The cluster stack uses the interconnect to negotiate the locks.
That's how it is able to provide data coherency. Other solutions
do not provide that kind of coherency.

If you are referring to interconnect speeds in ms, it is not good.
That unit is typically used for disk access.

On 08/19/2011 01:30 PM, Nick Geron wrote:

Actually those first numbers were from GigE links going out to physical 
switches and back in.  To optimize the private link, I upgraded the VMs NICs to 
10GE (VMXNet3 which is the VMware para virt driver), moved them onto the same 
host system with a dedicated software switch between them.  The numbers only 
improved slightly, and got worse on 1 of 100 pings (1ms).

10GE between VMs under the same hypervisor: rtt min/avg/max/mdev = 
0.194/0.307/1.003/0.132 ms

What I don't understand is why my OCFS2 cluster suffers so greatly.  There's 
quite a big difference between wall time of 0.17 seconds to traverse the data 
on an iSCSI link and the 4 minutes to do the same on OCFS2 with a sub 1ms 
average latent private interconnect.  For that matter, the whole setup is 
running on another clustered FS (VMFS3) over the same network to the same SAN.  
I guess I'm just a little dumbfounded that OCFS2 is so much more demanding than 
other clustered FSs and alternative network storage options.

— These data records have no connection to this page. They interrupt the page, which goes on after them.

theorem witness_IdleTimingStateIsNeverRead :
    State.reset.phase = .idle ∧
      ∃ u outs, observe [0x600000000, 0x3000003E8, 0x20000044C] State.reset = .next (outs, u) := ⟨rfl, _, _, rfl⟩

theorem witness_OnlyEdgesAndInitChangeRegisters :
    (∀ c ∈ [0x0, 0x7FFFFFFFF], opField (portWord 32 c) = 0b00#2 ∨ opField (portWord 32 c) = 0b11#2) ∧
      ∃ u outs, observe [0x0, 0x7FFFFFFFF] (mid 1 1000 1000 7 0x55) = .next (outs, u) := by
  refine ⟨?_, _, _, rfl⟩
  intro c hc
  rcases List.mem_pair.mp hc with rfl | rfl <;> decide

theorem witness_MinuteOfPulsesIsDecodedOnce : SecondPulses State.reset.params := by
  unfold SecondPulses
  decide

theorem witness_SnapAfterFinalizeReadsZero :
    ∃ t, exec (.edge 1 61000) (mid 0 59000 59000 60 telegram) = .next t ∧ t.out.status = some .telegramDelivered ∧
      Status.telegramDelivered.isFinalize = true := ⟨_, rfl, by decide, rfl⟩

end Sys2Proof.Tests
end

namespace Sys2Proof.Machine

/-! ## Elapsed times: the difference, and its invariance under a common shift (R10) -/

/-- The modulus as one natural number, the form `omega` takes. -/
theorem delta_natCast (w a b : Nat) : delta w a b = (((a : Int) - b) % (2 ^ w : Nat)).toNat := by
  rw [delta]
  push_cast
  rfl

theorem delta_of_le {w a b : Nat} (ha : a < 2 ^ w) (h : b ≤ a) : delta w a b = a - b := by
  rw [delta_natCast, Int.emod_eq_of_lt (by omega) (by omega)]
  omega

/-- Across the wrap the difference is negative, and one turn of `2^w` brings it back in range. -/
theorem delta_of_lt {w a b : Nat} (hb : b < 2 ^ w) (h : a < b) : delta w a b = 2 ^ w + a - b := by
  rw [delta_natCast, ← Int.add_emod_right, Int.emod_eq_of_lt (by omega) (by omega)]
  omega

theorem delta_laterBy (p : Config.Params) (d a b : Nat) :
    delta p.W (laterBy p d a) (laterBy p d b) = delta p.W a b := by
  have hshift : ((a : Int) + d - (b + d)) = a - b := by omega
  rw [delta, laterBy, laterBy]
  push_cast
  rw [Int.emod_sub_emod, Int.sub_emod_emod, hshift, delta]

/-! ## EDGE commutes with a common shift of the timestamps

`elapsed`, `plen` and so the outcome are the same after the shift; the outcome's effect reads no timestamp; and the timing
writes put the shifted time where they put the time. -/

@[simp] theorem State.elapsed_shiftTime (s : State) (d ts : Nat) :
    (s.shiftTime d).elapsed (laterBy s.params d ts) = s.elapsed ts :=
  delta_laterBy s.params d ts s.tBase

@[simp] theorem State.plen_shiftTime (s : State) (d ts : Nat) :
    (s.shiftTime d).plen (laterBy s.params d ts) = s.plen ts :=
  delta_laterBy s.params d ts s.tPulse

@[simp] theorem State.nextKind_shiftTime (s : State) (d : Nat) : (s.shiftTime d).nextKind = s.nextKind := rfl

@[simp] theorem State.outcomeAt_shiftTime (s : State) (d ts : Nat) :
    (s.shiftTime d).outcomeAt (laterBy s.params d ts) = s.outcomeAt ts := by
  simp [State.outcomeAt]

theorem State.decodeTelegram_shiftTime (s : State) (d : Nat) (n : Buffer) :
    (s.shiftTime d).decodeTelegram n = (s.decodeTelegram n).shiftTime d := by
  by_cases hv : verdict n = .telegramDelivered
  · rw [State.decodeTelegram_delivered hv, State.decodeTelegram_delivered hv]
    rfl
  · rw [State.decodeTelegram_discarded hv, State.decodeTelegram_discarded hv]
    rfl

theorem finalize_sync_shiftTime (s : State) (d : Nat) :
    finalize .sync (s.shiftTime d) = ((finalize .sync s).1.shiftTime d, (finalize .sync s).2) := by
  rcases Nat.lt_or_ge s.params.minCursor s.cursor.toNat with h | h
  · rw [finalize_long h, finalize_long (by simpa using h), State.decodeTelegram_shiftTime]
    rfl
  · rw [finalize_short h, finalize_short (by simpa using h)]
    rfl

theorem append_shiftTime (b : Bool) (s : State) (d : Nat) :
    append b (s.shiftTime d) = ((append b s).1.shiftTime d, (append b s).2) := by
  rcases Nat.lt_or_ge s.cursor.toNat 60 with h | h
  · rw [append_room b h, append_room b (by simpa using h)]
    rfl
  · rw [append_full b h, append_full b (by simpa using h)]
    rfl

theorem applyOutcome_shiftTime (o : EdgeOutcome) (s : State) (d : Nat) :
    applyOutcome o (s.shiftTime d) = ((applyOutcome o s).1.shiftTime d, (applyOutcome o s).2) := by
  cases o with
  | minuteSync => exact finalize_sync_shiftTime s d
  | bounce => rfl
  | none => rfl
  | one => exact append_shiftTime true s d
  | zero => exact append_shiftTime false s d
  | ignore => rfl

@[simp] theorem applyOutcome_params (o : EdgeOutcome) (s : State) : (applyOutcome o s).1.params = s.params := by
  obtain ⟨_, _, _, _, e, -⟩ := applyOutcome_frame o s
  rw [e]

theorem State.driveStatus_shiftTime (s : State) (d : Nat) (c : Status) :
    (s.shiftTime d).driveStatus c = (s.driveStatus c).shiftTime d := rfl

theorem State.moveTiming_shiftTime {s : State} {p : Config.Params} (hp : s.params = p) (d : Nat) (k : EdgeKind) (e : Nat)
    (lv : Level) (ts : Nat) :
    (s.shiftTime d).moveTiming p k e lv (laterBy p d ts) = (s.moveTiming p k e lv ts).shiftTime d := by
  subst hp
  simp only [State.moveTiming, State.shiftTime, apply_ite (laterBy s.params d)]

theorem trackingEdge_shiftTime (lv : Level) (ts : Nat) (s : State) (d : Nat) :
    trackingEdge lv (laterBy s.params d ts) (s.shiftTime d) = (trackingEdge lv ts s).shiftTime d := by
  simp only [trackingEdge, State.outcomeAt_shiftTime, applyOutcome_shiftTime, State.nextKind_shiftTime,
    State.elapsed_shiftTime, State.shiftTime_params, State.driveStatus_shiftTime]
  refine State.moveTiming_shiftTime ?_ d _ _ lv ts
  rw [State.driveStatus_params, applyOutcome_params]

theorem edgeStep_shiftTime (lv : Level) (ts : Nat) (s : State) (d : Nat) :
    edgeStep lv (laterBy s.params d ts) (s.shiftTime d) = (edgeStep lv ts s).shiftTime d := by
  rcases phase_cases s with h | h
  · rw [edgeStep_idle h, edgeStep_idle (by simpa using h)]
    rfl
  · rw [edgeStep_tracking h, edgeStep_tracking (by simpa using h)]
    exact trackingEdge_shiftTime lv ts s.beginStep d

/-- Settles O28: the difference by the two sides of the wrap, the shift by EDGE commuting with it. -/
theorem onlyTimeDifferencesMatter : Obligations.OnlyTimeDifferencesMatter := by
  refine ⟨fun w a b ha hb => ?_, fun d lv ts s t h => ?_⟩
  · split
    · next hle => exact delta_of_le ha hle
    · next hlt => exact delta_of_lt hb (Nat.not_le.mp hlt)
  · obtain ⟨hi, rfl⟩ := exec_edge_next h
    rw [exec_edge (by simpa using hi), edgeStep_shiftTime]

/-! ## No instruction and no step writes the parameters (R30) -/

@[simp] theorem finalize_params (r : FinalizeReason) (s : State) : (finalize r s).1.params = s.params := by
  obtain ⟨_, _, e, -⟩ := finalize_frame r s
  rw [e]

@[simp] theorem append_params (b : Bool) (s : State) : (append b s).1.params = s.params := by
  rcases append_cases b s with ⟨-, e⟩ | ⟨-, e⟩
  · rw [e]
  · rw [e]; rfl

theorem pulse_params {s u : State} {t w : Nat} (h : pulse t w s = .next u) : u.params = s.params := by
  cases hi : s.initialised with
  | true =>
    rw [pulse_next hi] at h
    injection h with h
    simp [← h]
  | false => rw [pulse_fault hi] at h; cases h

theorem exec_params {i : Instr} {s t : State} (h : exec i s = .next t) : t.params = s.params := by
  cases i with
  | nop => cases h; rfl
  | edge lv ts => obtain ⟨-, rfl⟩ := exec_edge_next h; exact edgeStep_params lv ts s
  | init => cases h; rfl
  | snap => obtain ⟨-, rfl⟩ := exec_snap_next h; rfl
  | classify k e l => cases h; rfl
  | append b => cases h; exact append_params b s
  | retreat => cases h; rfl
  | normalize bits cursor => cases h; rfl
  | reset => cases h; rfl
  | finalize r => cases h; exact finalize_params r s
  | bcd w r => cases h; rfl
  | parity n => cases h; rfl
  | pulse t w => exact pulse_params h
  | bit0 t => exact pulse_params h
  | bit1 t => exact pulse_params h

theorem step_params {s t : State} (h : step s = .next t) : t.params = s.params := by
  cases hc : s.cmds with
  | nil => rw [step_nil hc] at h; cases h; rfl
  | cons c rest => rw [step_cons hc] at h; exact (exec_params h).trans rfl

theorem advance_params (s : State) : (advance s).params = s.params := by
  rw [advance]
  split
  · next t h => exact step_params h
  · rfl
  · rfl

theorem iterate_advance_params (n : Nat) (s : State) : (Nat.iterate advance n s).params = s.params := by
  induction n generalizing s with
  | zero => rfl
  | succ n ih => exact (ih (advance s)).trans (advance_params s)

/-- Settles O52: each instruction keeps the parameters, so each step, past a fault or not, does. -/
theorem parametersAreFixedAtTheBuild : Obligations.ParametersAreFixedAtTheBuild :=
  ⟨rfl, by decide, rfl, fun _ => ⟨rfl, rfl⟩, fun _ _ _ h => exec_params h, iterate_advance_params⟩

end Sys2Proof.Machine

namespace Sys2Proof.Machine

/-! ## What an edge's outcome does to the buffer, the status and the ports -/

@[simp] theorem applyOutcome_initialised (o : EdgeOutcome) (s : State) :
    (applyOutcome o s).1.initialised = s.initialised := by
  obtain ⟨_, _, _, _, e, -⟩ := applyOutcome_frame o s
  rw [e]

@[simp] theorem applyOutcome_phase (o : EdgeOutcome) (s : State) : (applyOutcome o s).1.phase = s.phase := by
  obtain ⟨_, _, _, _, e, -⟩ := applyOutcome_frame o s
  rw [e]

@[simp] theorem applyOutcome_tBase (o : EdgeOutcome) (s : State) : (applyOutcome o s).1.tBase = s.tBase := by
  obtain ⟨_, _, _, _, e, -⟩ := applyOutcome_frame o s
  rw [e]

@[simp] theorem applyOutcome_tPulse (o : EdgeOutcome) (s : State) : (applyOutcome o s).1.tPulse = s.tPulse := by
  obtain ⟨_, _, _, _, e, -⟩ := applyOutcome_frame o s
  rw [e]

/-- R22: an append takes the cursor up to 60 at most, and past that it empties the buffer. -/
theorem append_cursor_le (b : Bool) (s : State) : (append b s).1.cursor.toNat ≤ 60 := by
  rcases append_cases b s with ⟨h, e⟩ | ⟨-, e⟩
  · rw [e, cursor_succ_toNat h]
    omega
  · simp [e]

theorem append_finalize_empty {b : Bool} {s : State} (h : (append b s).2.isFinalize = true) :
    (append b s).1.bits = 0 ∧ (append b s).1.cursor = 0 := by
  rcases append_cases b s with ⟨-, e⟩ | ⟨-, e⟩
  · rw [e] at h
    cases h
  · simp [e]

theorem applyOutcome_cursor_le (o : EdgeOutcome) {s : State} (h : s.cursor.toNat ≤ 60) :
    (applyOutcome o s).1.cursor.toNat ≤ 60 := by
  cases o with
  | minuteSync => simp [applyOutcome]
  | bounce => exact (retreat_cursor_toNat s).trans_le (by omega)
  | none => exact h
  | one => exact append_cursor_le true s
  | zero => exact append_cursor_le false s
  | ignore => exact h

/-- R129: an outcome whose status is a finalize's leaves the buffer empty. -/
theorem applyOutcome_finalize_empty {o : EdgeOutcome} {s : State} (h : (applyOutcome o s).2.isFinalize = true) :
    (applyOutcome o s).1.bits = 0 ∧ (applyOutcome o s).1.cursor = 0 := by
  cases o with
  | minuteSync => exact ⟨finalize_bits .sync s, finalize_cursor .sync s⟩
  | bounce => cases h
  | none => cases h
  | one => exact append_finalize_empty h
  | zero => exact append_finalize_empty h
  | ignore => cases h

/-! ## The invariant of R31 -/

/-- Settles O53: the reset state's cursor, buffer and timestamps are 0, and its status is no finalize's. -/
theorem invariantHoldsAtReset : Obligations.InvariantHoldsAtReset := fun p =>
  { cursor_le := fun _ => Nat.zero_le 60
    idle_empty := fun _ _ => ⟨rfl, rfl⟩
    finalize_empty := fun _ _ _ => ⟨rfl, rfl⟩
    times_fit := ⟨Nat.two_pow_pos p.W, Nat.two_pow_pos p.W⟩ }

theorem Inv.setCmds {s : State} (h : Inv s) (cs : List Nat) : Inv { s with cmds := cs } :=
  ⟨h.cursor_le, h.idle_empty, h.finalize_empty, h.times_fit⟩

theorem Inv.beginStep {s : State} (h : Inv s) : Inv s.beginStep where
  cursor_le := h.cursor_le
  idle_empty := h.idle_empty
  finalize_empty := by simp [Outputs.defaults]
  times_fit := h.times_fit

theorem Inv.driveStatus {s : State} {c : Status} (h : Inv s) (hc : c.isFinalize = true → s.bits = 0 ∧ s.cursor = 0) :
    Inv (s.driveStatus c) where
  cursor_le := h.cursor_le
  idle_empty := h.idle_empty
  finalize_empty k hk hf := by
    cases hk
    exact hc hf
  times_fit := h.times_fit

theorem Inv.showSnapshot {s : State} (h : Inv s) : Inv s.showSnapshot :=
  ⟨h.cursor_le, h.idle_empty, h.finalize_empty, h.times_fit⟩

theorem inv_initialise (s : State) : Inv s.initialise where
  cursor_le _ := Nat.zero_le 60
  idle_empty _ _ := ⟨rfl, rfl⟩
  finalize_empty _ _ _ := ⟨rfl, rfl⟩
  times_fit := ⟨Nat.two_pow_pos _, Nat.two_pow_pos _⟩

theorem Inv.firstEdge {s : State} (h : Inv s) (lv : Level) {ts : Nat} (hts : ts < 2 ^ s.params.W) :
    Inv (firstEdge lv ts s) where
  cursor_le := h.cursor_le
  idle_empty _ hp := by cases hp
  finalize_empty c hc hf := by
    cases hc
    cases hf
  times_fit := ⟨hts, hts⟩

/-- The timing writes take a register either to the edge's time or nowhere, so both still fit. -/
theorem Inv.trackingEdge {s : State} (h : Inv s) (hp : s.phase = .tracking) (lv : Level) {ts : Nat}
    (hts : ts < 2 ^ s.params.W) : Inv (trackingEdge lv ts s) where
  cursor_le hi := applyOutcome_cursor_le _ (h.cursor_le (by simpa [Machine.trackingEdge] using hi))
  idle_empty _ hidle := by simp [Machine.trackingEdge, hp] at hidle
  finalize_empty c hc hf := by
    cases hc
    exact applyOutcome_finalize_empty hf
  times_fit := by
    obtain ⟨hbase, hpulse⟩ := h.times_fit
    simp only [Machine.trackingEdge, State.moveTiming_tBase, State.moveTiming_tPulse, State.moveTiming_params,
      State.driveStatus_tBase, State.driveStatus_tPulse, State.driveStatus_params, applyOutcome_tBase,
      applyOutcome_tPulse, applyOutcome_params]
    constructor
    · split
      · exact hts
      · exact hbase
    · split
      · exact hts
      · exact hpulse

theorem Inv.edgeStep {s : State} (h : Inv s) (lv : Level) {ts : Nat} (hts : ts < 2 ^ s.params.W) :
    Inv (edgeStep lv ts s) := by
  rcases phase_cases s with hp | hp
  · rw [edgeStep_idle hp]
    exact h.beginStep.firstEdge lv hts
  · rw [edgeStep_tracking hp]
    exact h.beginStep.trackingEdge hp lv hts

/-- R60, R62: the time of a decoded EDGE is a `W`-bit number. -/
theorem decode_edge_time_lt {w : Nat} {c : CmdWord w} {lv : Level} {ts : Nat} (h : decode c = .edge lv ts) :
    ts < 2 ^ w := by
  have hwf := decode_wellFormed { Config.params with W := w } c
  rw [h] at hwf
  exact of_decide_eq_true hwf
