-- ==== Sys2Proof/Word.lean ====
section
/-! DEFINITION. The two widths of the block (00_scope.md R6, R7): bytes of a slot and of a Track field, and 32-bit words
of the Tone Encoder. Every value is unsigned (R7, R8). -/

namespace Sys2Proof

/-- `u8` of R8. -/
abbrev Byte := BitVec 8

/-- `u32` of R8. -/
abbrev Word := BitVec 32

end Sys2Proof
end

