-- ==== Sys2Proof/Config.lean ====
section
/-! DEFINITION. The OPEN parameters of the block (00_scope.md R6): constants with no body, so that nothing can be proved
from a value of theirs. State.reset starts its constant tables from them (notes/assumptions/1.md). -/

namespace Sys2Proof

/-- One entry of `TRACK_INSTRUMENTS`: a `(channel, mode)` pair (10_state.md R20; each a `u32`, D9). -/
structure Voice where
  channel : Word
  mode    : Word
  deriving DecidableEq, Repr, Inhabited

/-- `TRACK_INSTRUMENTS`: `N_INSTR` entries, at least one (R86 (1) excludes a table of length 0, and so does this type). -/
structure VoiceTable where
  first : Voice
  rest  : List Voice
  deriving DecidableEq, Repr, Inhabited

/-- `N_INSTR` (R6). -/
def VoiceTable.size (v : VoiceTable) : Nat := v.rest.length + 1

/-- The byte order in which a platform serialises the outbound words, if it does (R28, D11): outside the block. -/
inductive ByteOrder where
  | littleEndian
  | bigEndian
  deriving DecidableEq, Repr, Inhabited

/-- `TRACK_NOTES[1..36]`, OPEN (R6, D8). DESIGN CHOICE of form only: see notes/assumptions/1.md. -/
opaque Config.trackNotesFrom1 : Vector Word 36

/-- `TRACK_INSTRUMENTS[0]`, OPEN (R6, D9). -/
opaque Config.voiceFirst : Voice

/-- `TRACK_INSTRUMENTS[1 ..]`, OPEN (R6, D9): `N_INSTR` is one more than its length. -/
opaque Config.voiceRest : List Voice

/-- `N_TRACKS - 1`, OPEN (R6, D21): at least one Track instance exists. -/
opaque Config.extraTracks : Nat

/-- `TICK_RATE`, OPEN, read by no rule (R6, R76, D23) and so by no definition of the model. -/
opaque Config.tickRate : Nat

/-- `OUT_BYTE_ORDER`, OPEN, outside the block (R28, D11): read by no definition of the model. -/
opaque Config.outByteOrder : ByteOrder

end Sys2Proof
end

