-- ==== Sys2Proof/Machine/Flags.lean ====
section
/-! DEFINITION. The block has no flags register and no condition codes (10_state.md R14); its only condition is derived
from `wait` at every STEP. -/

namespace Sys2Proof.Machine

/-- WAITING when `wait > 0`, ADVANCING when `wait == 0` (R14). -/
def Track.waiting (T : Track) : Bool := decide (0 < T.wait.toNat)

end Sys2Proof.Machine
end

Is the network really the most likely candidate?  If so, is anyone else running 
OCFS2 from within a VM environment?  Is this technology only worthwhile in the 
physical world?  Is there a sweet spot for network latency that I should strive 
for?  The user guide only makes mention of 'low latency' but lacks figures save 
for heartbeat and timeouts.

-nick

*From:*Sunil Mushran [mailto:sunil.mush...@oracle.com]
*Sent:* Friday, August 19, 2011 2:30 PM
*To:* Nick Geron
*Cc:* ocfs2-users@oss.oracle.com
*Subject:* Re: [Ocfs2-users] IO performance appears slow

Somewhat equivalent but it misses the effect of the workload at that time.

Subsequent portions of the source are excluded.